[PROVIDED MATERIAL Boundary: Start]

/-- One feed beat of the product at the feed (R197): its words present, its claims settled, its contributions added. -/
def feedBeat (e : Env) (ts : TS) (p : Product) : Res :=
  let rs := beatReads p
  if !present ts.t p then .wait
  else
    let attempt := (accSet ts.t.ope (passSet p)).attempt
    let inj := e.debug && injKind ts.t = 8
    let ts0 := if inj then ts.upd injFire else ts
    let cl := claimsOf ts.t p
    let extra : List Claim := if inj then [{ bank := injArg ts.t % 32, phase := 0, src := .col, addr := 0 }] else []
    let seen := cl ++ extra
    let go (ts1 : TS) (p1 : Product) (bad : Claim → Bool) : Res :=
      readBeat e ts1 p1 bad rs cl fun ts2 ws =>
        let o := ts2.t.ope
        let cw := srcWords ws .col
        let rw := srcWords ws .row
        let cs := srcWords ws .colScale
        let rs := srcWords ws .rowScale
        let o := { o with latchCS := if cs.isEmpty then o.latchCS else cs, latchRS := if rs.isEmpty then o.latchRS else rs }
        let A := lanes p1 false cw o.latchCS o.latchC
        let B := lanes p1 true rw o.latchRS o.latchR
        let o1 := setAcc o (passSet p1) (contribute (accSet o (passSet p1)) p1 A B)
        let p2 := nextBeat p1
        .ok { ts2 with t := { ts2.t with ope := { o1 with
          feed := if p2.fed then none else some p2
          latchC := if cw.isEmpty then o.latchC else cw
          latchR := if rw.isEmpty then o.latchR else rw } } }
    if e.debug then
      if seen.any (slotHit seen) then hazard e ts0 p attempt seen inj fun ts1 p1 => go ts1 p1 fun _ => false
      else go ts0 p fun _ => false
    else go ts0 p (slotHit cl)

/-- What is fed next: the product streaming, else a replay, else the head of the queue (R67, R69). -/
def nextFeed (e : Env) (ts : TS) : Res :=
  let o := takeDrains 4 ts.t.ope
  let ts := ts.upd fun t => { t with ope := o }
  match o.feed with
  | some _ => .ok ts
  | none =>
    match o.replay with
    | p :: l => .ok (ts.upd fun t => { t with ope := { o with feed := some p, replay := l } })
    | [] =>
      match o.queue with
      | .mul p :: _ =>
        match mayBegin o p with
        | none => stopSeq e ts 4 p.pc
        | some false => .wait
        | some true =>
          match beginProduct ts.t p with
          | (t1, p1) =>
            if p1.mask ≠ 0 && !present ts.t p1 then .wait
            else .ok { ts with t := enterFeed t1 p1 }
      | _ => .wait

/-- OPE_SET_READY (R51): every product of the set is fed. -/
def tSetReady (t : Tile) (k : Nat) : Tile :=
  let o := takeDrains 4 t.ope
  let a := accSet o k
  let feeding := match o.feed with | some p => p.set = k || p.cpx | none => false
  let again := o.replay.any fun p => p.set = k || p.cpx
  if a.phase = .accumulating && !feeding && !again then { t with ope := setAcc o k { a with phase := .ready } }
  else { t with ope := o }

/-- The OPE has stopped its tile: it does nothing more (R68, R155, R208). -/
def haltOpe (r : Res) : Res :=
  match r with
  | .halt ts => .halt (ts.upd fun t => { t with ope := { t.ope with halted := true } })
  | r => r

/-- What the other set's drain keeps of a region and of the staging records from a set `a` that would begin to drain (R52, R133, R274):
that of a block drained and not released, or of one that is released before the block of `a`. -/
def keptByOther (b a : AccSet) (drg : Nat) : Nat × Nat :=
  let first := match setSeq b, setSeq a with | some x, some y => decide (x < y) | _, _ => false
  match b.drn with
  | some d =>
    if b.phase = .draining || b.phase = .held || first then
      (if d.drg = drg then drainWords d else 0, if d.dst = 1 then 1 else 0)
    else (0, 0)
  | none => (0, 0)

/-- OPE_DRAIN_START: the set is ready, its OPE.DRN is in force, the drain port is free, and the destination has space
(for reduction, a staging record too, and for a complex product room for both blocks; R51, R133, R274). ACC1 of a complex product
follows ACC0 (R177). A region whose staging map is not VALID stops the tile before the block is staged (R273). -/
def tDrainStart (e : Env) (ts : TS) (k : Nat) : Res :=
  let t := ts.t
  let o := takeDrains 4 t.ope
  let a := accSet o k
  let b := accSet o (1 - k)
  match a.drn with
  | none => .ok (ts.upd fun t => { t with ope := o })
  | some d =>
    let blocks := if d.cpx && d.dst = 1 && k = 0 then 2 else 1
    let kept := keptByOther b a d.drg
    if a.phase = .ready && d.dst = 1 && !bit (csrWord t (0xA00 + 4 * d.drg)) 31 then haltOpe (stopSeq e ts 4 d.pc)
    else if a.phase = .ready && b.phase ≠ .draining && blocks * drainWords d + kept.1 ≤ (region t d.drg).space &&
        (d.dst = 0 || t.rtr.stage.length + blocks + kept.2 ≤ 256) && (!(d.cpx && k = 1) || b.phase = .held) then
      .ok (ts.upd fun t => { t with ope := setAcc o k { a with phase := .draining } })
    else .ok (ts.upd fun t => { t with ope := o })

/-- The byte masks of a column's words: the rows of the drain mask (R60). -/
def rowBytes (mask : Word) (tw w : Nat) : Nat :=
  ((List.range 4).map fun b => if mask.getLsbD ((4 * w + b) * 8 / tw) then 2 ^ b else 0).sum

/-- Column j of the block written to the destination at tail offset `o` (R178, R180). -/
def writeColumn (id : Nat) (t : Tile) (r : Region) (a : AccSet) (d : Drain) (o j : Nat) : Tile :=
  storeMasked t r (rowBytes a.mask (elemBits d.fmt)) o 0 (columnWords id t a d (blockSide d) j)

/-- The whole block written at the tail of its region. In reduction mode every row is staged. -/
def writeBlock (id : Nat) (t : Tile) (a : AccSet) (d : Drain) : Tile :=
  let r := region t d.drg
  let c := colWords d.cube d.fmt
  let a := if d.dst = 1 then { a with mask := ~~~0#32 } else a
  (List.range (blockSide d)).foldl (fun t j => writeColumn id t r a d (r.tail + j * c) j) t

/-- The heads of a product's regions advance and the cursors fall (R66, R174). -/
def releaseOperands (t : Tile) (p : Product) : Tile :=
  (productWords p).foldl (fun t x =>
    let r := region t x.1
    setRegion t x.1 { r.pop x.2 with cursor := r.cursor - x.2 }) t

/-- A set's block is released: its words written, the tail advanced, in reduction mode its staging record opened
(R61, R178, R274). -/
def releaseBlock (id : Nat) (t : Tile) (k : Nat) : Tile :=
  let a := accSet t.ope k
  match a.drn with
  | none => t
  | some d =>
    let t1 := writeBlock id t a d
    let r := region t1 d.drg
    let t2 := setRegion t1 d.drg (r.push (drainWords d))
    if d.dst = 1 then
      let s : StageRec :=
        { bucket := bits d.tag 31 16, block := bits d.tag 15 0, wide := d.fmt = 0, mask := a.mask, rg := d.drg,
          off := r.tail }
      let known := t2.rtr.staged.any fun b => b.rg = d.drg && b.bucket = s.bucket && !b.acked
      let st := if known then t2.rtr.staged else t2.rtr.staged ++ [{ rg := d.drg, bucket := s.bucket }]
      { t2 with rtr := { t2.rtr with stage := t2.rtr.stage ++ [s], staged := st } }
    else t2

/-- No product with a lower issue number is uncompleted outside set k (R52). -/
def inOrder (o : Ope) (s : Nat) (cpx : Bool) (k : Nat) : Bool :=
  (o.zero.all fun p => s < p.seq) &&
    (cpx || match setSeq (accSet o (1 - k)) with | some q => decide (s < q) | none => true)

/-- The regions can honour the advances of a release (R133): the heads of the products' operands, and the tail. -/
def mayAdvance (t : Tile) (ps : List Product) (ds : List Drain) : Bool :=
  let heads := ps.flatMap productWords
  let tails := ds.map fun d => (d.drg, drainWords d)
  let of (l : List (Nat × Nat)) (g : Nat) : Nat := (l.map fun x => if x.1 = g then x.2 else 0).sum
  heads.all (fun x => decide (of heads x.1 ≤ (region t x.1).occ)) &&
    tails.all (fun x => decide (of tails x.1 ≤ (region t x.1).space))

[PROVIDED MATERIAL Boundary: End]
[PROVIDED MATERIAL Boundary: Start]

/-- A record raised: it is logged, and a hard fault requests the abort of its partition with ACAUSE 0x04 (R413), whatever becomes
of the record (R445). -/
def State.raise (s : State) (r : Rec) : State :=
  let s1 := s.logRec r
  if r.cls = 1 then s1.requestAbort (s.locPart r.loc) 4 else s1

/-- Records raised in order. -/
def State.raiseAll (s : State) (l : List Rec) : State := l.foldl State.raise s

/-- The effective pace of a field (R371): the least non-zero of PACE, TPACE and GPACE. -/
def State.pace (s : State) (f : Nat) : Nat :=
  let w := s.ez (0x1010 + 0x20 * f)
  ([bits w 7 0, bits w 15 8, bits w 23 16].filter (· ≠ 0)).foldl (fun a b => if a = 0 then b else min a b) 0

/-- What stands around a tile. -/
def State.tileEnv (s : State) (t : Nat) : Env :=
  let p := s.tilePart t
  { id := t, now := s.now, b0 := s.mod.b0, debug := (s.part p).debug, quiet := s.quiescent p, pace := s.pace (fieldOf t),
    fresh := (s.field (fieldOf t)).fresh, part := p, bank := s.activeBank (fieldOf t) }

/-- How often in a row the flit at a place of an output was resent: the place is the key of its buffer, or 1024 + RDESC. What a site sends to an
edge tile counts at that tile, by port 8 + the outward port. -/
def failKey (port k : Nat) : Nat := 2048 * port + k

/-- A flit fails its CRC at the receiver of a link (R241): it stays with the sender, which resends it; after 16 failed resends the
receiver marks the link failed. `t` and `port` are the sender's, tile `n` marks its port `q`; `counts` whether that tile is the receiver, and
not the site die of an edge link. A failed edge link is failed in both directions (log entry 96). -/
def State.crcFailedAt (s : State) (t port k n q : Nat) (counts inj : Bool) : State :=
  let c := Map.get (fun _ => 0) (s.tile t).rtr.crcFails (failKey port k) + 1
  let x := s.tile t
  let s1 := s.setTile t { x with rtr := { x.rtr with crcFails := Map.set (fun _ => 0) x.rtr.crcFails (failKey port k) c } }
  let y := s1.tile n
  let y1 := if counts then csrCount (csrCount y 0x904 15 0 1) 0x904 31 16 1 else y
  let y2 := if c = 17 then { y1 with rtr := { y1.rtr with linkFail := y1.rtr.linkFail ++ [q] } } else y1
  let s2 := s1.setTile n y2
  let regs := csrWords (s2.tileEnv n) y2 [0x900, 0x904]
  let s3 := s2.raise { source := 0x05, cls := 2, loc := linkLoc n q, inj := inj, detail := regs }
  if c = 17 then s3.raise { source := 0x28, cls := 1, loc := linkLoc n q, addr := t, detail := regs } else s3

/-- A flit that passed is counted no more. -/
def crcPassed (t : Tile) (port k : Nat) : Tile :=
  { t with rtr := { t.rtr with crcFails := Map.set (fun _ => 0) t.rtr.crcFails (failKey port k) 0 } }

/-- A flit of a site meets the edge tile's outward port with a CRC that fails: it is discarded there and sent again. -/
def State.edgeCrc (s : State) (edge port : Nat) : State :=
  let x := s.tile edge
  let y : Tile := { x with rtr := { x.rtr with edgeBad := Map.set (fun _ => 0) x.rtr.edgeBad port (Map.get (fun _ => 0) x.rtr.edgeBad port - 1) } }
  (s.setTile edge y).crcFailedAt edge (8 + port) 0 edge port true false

[PROVIDED MATERIAL Boundary: End]

▶ _TASK REQUIREMENTS_
Copy out only the lines of the records above from the one with "no more. -/" through the one with "(s.setTile edge y).crcFailedAt", exactly as they stand, both included.

▶ _WRITTEN RESPONSE_
/-- A flit that passed is counted no more. -/
def crcPassed (t : Tile) (port k : Nat) : Tile :=
  { t with rtr := { t.rtr with crcFails := Map.set (fun _ => 0) t.rtr.crcFails (failKey port k) 0 } }

/-- A flit of a site meets the edge tile's outward port with a CRC that fails: it is discarded there and sent again. -/
def State.edgeCrc (s : State) (edge port : Nat) : State :=
  let x := s.tile edge
  let y : Tile := { x with rtr := { x.rtr with edgeBad := Map.set (fun _ => 0) x.rtr.edgeBad port (Map.get (fun _ => 0) x.rtr.edgeBad port - 1) } }
  (s.setTile edge y).crcFailedAt edge (8 + port) 0 edge port true false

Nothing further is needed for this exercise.